▶ _BRIEF_: Reproduce the lines of the listing exactly, beginning at the top, until the line with "wait for. -/" has been reproduced too.

▶ _MATERIALS PROVIDED_:
-- ==== Sys2Proof/Machine/Walks.lean ====
section
/-! DEFINITION. Walkers, accesses that reach their homes, fills and write-backs, shootdowns, and the page-count unit
(R38 to R49, R65 to R71, R83, R95 to R102, R478). -/

namespace Sys2Proof.Machine

/-! ## Held stores (R101) -/

/-- An operation has one landing fewer to wait for. -/
def HeldStore.landed (h : HeldStore) (s : State) (r : Option OpResult) : State :=
  match h.by_ with
  | .op n => { s with ops := s.ops.upd n fun o => { o with flying := o.flying - 1, result := o.result <|> r } }
  | _ => s

/-- A fault that a held store meets on its retry: asynchronous for a task and an operator; it ends an operation, which raises it (R101,
R195, R461). The command processor's write is lost (R441). -/
def State.heldFault (s : State) (h : HeldStore) (code : FaultCode) (tval : Word) : State :=
  match h.by_ with
  | .ctx => s.asyncFault h.pnum h.cl h.company h.key { s.recordOf ((Ctx.control h.core)) code.num tval 0 with gtid := h.gtid }
  | .op _ => h.landed s (some (.faulted code tval))
  | .opr k launch _ =>
    if (s.oprs.look k).any fun o => o.pnum == h.pnum && o.launch == launch then s.raiseOpr k code tval h.va (code != .sramEcc) else s
  | .cp => s

/-- A held store reaches a code region that its kind may reach (R265). -/
def State.heldCopies (s : State) (h : HeldStore) : Bool :=
  match h.by_ with
  | .op n => (s.ops.look n).any EngOp.copies
  | .cp => true
  | _ => false

/-- A held store performs in the page that its new leaf gives; what it releases is lost once its launch has retired (R203). -/
def State.heldPerform (s : State) (h : HeldStore) (leaf : Leaf) : State :=
  let p := { placeUnder leaf h.va with len := h.data.length }
  match s.placeFault (s.heldCopies h) p true with
  | some (c, t) => s.heldFault h c t
  | none =>
    let s := if p.homed then s.ensureLine leaf.entry p.home p.pa h.na h.pnum h.va else s
    let s := match h.stamper with
      | some t => if p.homed && leafPolicy leaf.entry != 3 then
          s.stamp p.pa t { mask := byteMask (p.pa % 64) p.len, write := true, sync := h.sync } else s
      | none => s
    let s := h.landed (s.placeWrite p h.data) none
    match h.release with
    | none => s
    | some (k, scope, home) =>
      if (s.launches.look (launchKey h.pnum k.launch)).isSome then s.releaseAt p.key.1 p.key.2 h.pnum k scope home else s

/-- What a recording or a replay sees of a held store at its place, with the digest of its task as it stands, or stood when the task was
there last (R503, R504, log entry 104). -/
def State.heldEvent (s : State) (h : HeldStore) (leaf : Leaf) : LogEvent :=
  let pa := leafAddr leaf.entry leaf.level h.va
  { ty := 5, die := if noHome leaf.entry then cDie (BitVec.ofNat 16 (pa / 2 ^ 28)) else homeOf leaf.entry pa h.va / 24, gtid := h.gtid,
    digest := match s.issuer? h.key h.gtid with
      | some x => crc64 (x.digestBytes x.pc)
      | none => h.digest
    coord := h.core, arg := 0, value := pa / 64 % 2 ^ 46 }

/-- Writes of the command processor to one line, and those of an operator, perform in their order (R430). -/
def State.behindOwn (s : State) (n : Nat) (h : HeldStore) : Bool :=
  let earlier (f : HeldStore → Bool) : Bool := s.held.any fun e => e.1 < n && e.2.pnum == h.pnum && f e.2
  match h.by_ with
  | .cp => earlier fun e => e.by_ == .cp && e.va / 64 == h.va / 64
  | .opr k launch _ => earlier fun e => e.ofOpr k launch
  | _ => false

/-- A store that its retry has sent to a new home performs there, a synchronising one in the order of its launch's replay. -/
def State.heldStep (s : State) (n : Nat) : State :=
  match s.held.look n with
  | none => s
  | some h =>
    match h.ready with
    | none => s
    | some leaf =>
      let perform (s : State) : State := { s with held := s.held.del n }.heldPerform h leaf
      if s.behindOwn n h then s
      else if !h.sync then perform s
      else
        let e := s.heldEvent h leaf
        match s.logged (gtidPnum h.gtid) (gtidLaunch h.gtid) e with
        | (.go _, s) => perform s
        | (.wait, _) => s
        | (.diverge i, s) => perform (s.diverge (gtidPnum h.gtid) (gtidLaunch h.gtid) e i)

▶ _FINISHED EXERCISE_:
-- ==== Sys2Proof/Machine/Walks.lean ====
section
/-! DEFINITION. Walkers, accesses that reach their homes, fills and write-backs, shootdowns, and the page-count unit
(R38 to R49, R65 to R71, R83, R95 to R102, R478). -/

namespace Sys2Proof.Machine

/-! ## Held stores (R101) -/

/-- An operation has one landing fewer to wait for. -/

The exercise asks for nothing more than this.